= Vladko Panayotov =

Vladko Panayotov (Bulgarian: Владко Тодоров Панайотов; born 7 May 1950 in Pavlikeni) is a scholar and Bulgarian member of the European Parliament who sits on the committee for the Environment, Public Health and Food Safety. He is also a substitute for the Committee on Industry, Research and Energy. He is a member of the Movement for Rights and Freedoms party of Bulgaria and in the European Union he is part of the Group of the Alliance of Liberals and Democrats for Europe.

==Early life==
Prof. Vladko Panayotov was educated in Moscow and Sofia, and holds a Ph.D. His areas of study include mineral processing and chemical cybernetics.

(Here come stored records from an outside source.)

-- ==== Sys2Proof/Certificates/Slice0/Obligations.lean ====
section
/-! DEFINITION. What is claimed of the block. Each statement names the rules of the manual that it rests on. `… = .next t` says that
a command completes with exactly that state, so what is not named there stays as it was. -/

open Sys2Proof Sys2Proof.Machine

/-- What holds while the command in slot `i` with opcode `op` reaches its point of effect: the firmware runs, the slot
executes, and no job holds a unit that it names (R370). -/
def Sys2Proof.CommandRuns (s : State) (i op : Nat) : Prop :=
  s.fwRuns = true ∧ s.executes i op = true ∧ s.jobHolds (s.slotOf i).units = false

/-- What holds while a sound packet arrives on a port that is UP (R455, R456). -/
def Sys2Proof.PacketTaken (s : State) (p : Fin 3) (h : SlkHdr) : Prop :=
  s.devRuns = true ∧ s.slkOn = true ∧ s.fld (SLK_PORT_STATE p) = 2 ∧ h.crcOk = true

/-- The state with the ACK of a packet sent. -/
def Sys2Proof.acked (s : State) (p : Fin 3) (h : SlkHdr) : State := s.slkSend p 0x02 h.tag (leBytesN 4 h.seq)

/-- A condition of a start that has held long enough is noted: the enables go high at the next boundary, or at once
while the timebase is stopped (R88, R89, R99, R489). A start whose time runs out fails with its FAIL_REASON (R88, R90,
R93, R102, R103). The breaker contact of a station changes level (R88, R96, R100): in a start whose rotor is steered
toward the bus the steering ends and P_GOV restarts from 0, also in a stop out of it; a start with its enables low
fails. -/
def Obligations.Starts : Prop :=
  (∀ (n : Fin 4) (s : State), s.islandsRun = true →
     ((s.stnOf n).st = .deadBusStart → (s.stnOf n).start.phase = .deadCheck → (s.stnOf n).start.deadOk = true →
       exec (.deadBusConfirmed n) s = .next ((s.onStart n (fun x => { x with confirmed := true })).settleStopped n)) ∧
     ((s.stnOf n).st = .synchronising → (s.stnOf n).start.phase = .busCheck → (s.stnOf n).start.busLiveOk = true →
       exec (.busLiveConfirmed n) s = .next ((s.onStart n (fun x => { x with confirmed := true })).settleStopped n)) ∧
     ((s.pwmOf n).run = true → ∀ f, (s.onStart n f).settleStopped n = s.onStart n f) ∧
     ((s.stnOf n).st = .synchronising → (s.stnOf n).start.phase = .matching → (s.stnOf n).start.winOk = true →
       exec (.syncWindowHeld n) s =
         .next ((s.onStart n (fun x => { x with phase := .window })).setFlag (GFM_SBS_FLAGS_SYNC_WINDOW n))) ∧
     ((s.stnOf n).st ≠ .deadBusStart → (s.stnOf n).st ≠ .synchronising →
       exec (.biasDecayEnd n) s = .next (s.onStart n (fun x => { x with bias := ⟨0, 0⟩, biasAtRun := ⟨0, 0⟩ })))) ∧
  (∀ (n : Fin 4) (s : State), s.islandsRun = true →
     ((s.stnOf n).st = .deadBusStart → (s.stnOf n).start.phase = .deadCheck → (s.stnOf n).start.confirmed = false →
       exec (.deadBusLiveTimeout n) s = .next (s.failStart n 1)) ∧
     ((s.stnOf n).st = .deadBusStart ∨ (s.stnOf n).st = .synchronising → (s.stnOf n).start.holding = true →
       exec (.holdTimeout n) s = .next (s.failStart n 2)) ∧
     ((s.stnOf n).st = .synchronising → exec (.syncTimeout n) s = .next (s.failStart n 3)) ∧
     ((s.stnOf n).st = .synchronising → (s.stnOf n).start.phase = .busGap →
       exec (.busGapTimeout n) s = .next (s.failStart n 4))) ∧
  (∀ (n : Fin 4) (c : Nat) (s : State), s.islandsRun = true → s.brkInput n = some c →
     ((s.stnOf n).st = .synchronising → (s.stnOf n).enHigh = true → (s.stnOf n).start.complete = false →
       (s.stnOf n).start.phase = .window → s.fld (GFM_CTRL_START_MODE n) ≠ 2 →
       exec (.breakerInputChange n true) s =
         .next (((s.onCap c (fun x => { x with level := true })).joinBus n).settleStopped n)) ∧
     ((s.stnOf n).st = .stopping → (s.stnOf n).stopFrom = .synchronising → (s.stnOf n).start.complete = false →
       exec (.breakerInputChange n true) s = .next ((s.onCap c (fun x => { x with level := true })).joinBus n)) ∧
     (((s.joinBus n).stnOf n).core.pGov = 0 ∧ ((s.joinBus n).stnOf n).start.complete = true) ∧
     ((s.stnOf n).st = .synchronising → (s.stnOf n).enHigh = false → (s.stnOf n).start.complete = false →
       exec (.breakerInputChange n true) s = .next ((s.onCap c (fun x => { x with level := true })).failStart n 5)) ∧
     ((s.stnOf n).st = .deadBusStart →
       exec (.breakerInputChange n false) s = .next ((s.onCap c (fun x => { x with level := false })).failStart n 5)) ∧
     ((s.stnOf n).st = .running →
       ∀ lv, exec (.breakerInputChange n lv) s = .next (s.onCap c (fun x => { x with level := lv }))))

/-- What a failed start leaves: its reason, START_FAIL, and the station in TRIPPED with every enable low (R93, R121).
A trip with one cause: GFM_TRIP_CAUSE holds it as FIRST and as its bit of ALL, and no half-bridge stays enabled
(R121). A change that the station made in the same period is taken back first (R78, R123). Entry to RUNNING from a
fault sets CLEARED (R116), and a limiter force turns the half-bridge's level at once (R112, R185): other half-bridges
keep theirs. -/
def Obligations.TripsAndFailedStarts : Prop :=
  (∀ (n : Fin 4) (s : State) (r : Nat), r < 16 → s.pendSet = [] → (s.stnOf n).turn = none → (s.stnOf n).st ≠ .disabled →
     (s.stnOf n).st ≠ .tripped →
     ((s.failStart n r).stnOf n).st = .tripped ∧ ((s.failStart n r).stnOf n).prev = (s.stnOf n).st ∧
     (s.failStart n r).fld (GFM_START_STATUS_FAIL_REASON n) = r ∧
     (s.failStart n r).flag (GFM_SBS_FLAGS_START_FAIL n) = true ∧
     ∀ k, (s.failStart n r).effEnable n k = false) ∧
  ((∀ (n : Fin 4) (s : State) (code : Nat), 1 ≤ code → code ≤ 11 → s.pendSet = [] → (s.stnOf n).trips = [] →
     (s.stnOf n).turn = none → (s.stnOf n).st ≠ .disabled → (s.stnOf n).st ≠ .tripped →
     ((s.tripNow n code).stnOf n).st = .tripped ∧ ((s.tripNow n code).stnOf n).prev = (s.stnOf n).st ∧
     (s.tripNow n code).reg (GFM_TRIP_CAUSE n) = BitVec.ofNat 32 (code + 2 ^ (code - 1) * 65536) ∧
     ∀ k, k < 12 → ((s.tripNow n code).hbOf n k).eff = false) ∧
   (∀ (n : Fin 4) (s : State) (code : Nat) (t : Turn), (s.stnOf n).turn = some t → t.st ≠ .disabled → t.st ≠ .tripped →
     (s.stnOf n).st ≠ .disabled →
     ((s.tripNow n code).stnOf n).st = .tripped ∧ ((s.tripNow n code).stnOf n).prev = t.st)) ∧
  ((∀ (n : Fin 4) (s : State), (s.stnOf n).st = .limiting ∨ (s.stnOf n).st = .rideThrough →
     ((s.enterRunning n).stnOf n).st = .running ∧ (s.enterRunning n).flag (GFM_FRT_FLAGS_CLEARED n) = true) ∧
   (∀ (n : Fin 4) (k : Fin 12) (lv : Bool) (s : State), (s.stnOf n).enHigh = true →
     ((s.forceHb n k lv).hbOf n k).filt = lv ∧ ((s.forceHb n k lv).hbOf n k).force = some lv ∧
     ((s.forceHb n k lv).hbOf n k).pend = [] ∧ (s.forceHb n k lv).flag (GFM_FRT_FLAGS_HWLIM n) = true ∧
     ∀ j, j < 12 → j ≠ k.val → (s.forceHb n k lv).hbOf n j = s.hbOf n j))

In 1975, he worked as an Engineer at the Central Institute on Complex Automatics in Sofia. Between 1975 and 1977 he carried out regular military service.

==Inventions==

Panayotov created an environmentally friendly technology which extracts non-ferrous metals from industrial waste (including copper, nickel and aluminum). This technology avoids the use of cyanides, acids and over non-environmentally friendly materials and reduces the amount of industrial waste produced.

==Publications==

Panayotov has published over 160 works including 26 inventions, 5 monographs (in Bulgarian and in English) and 4 textbooks.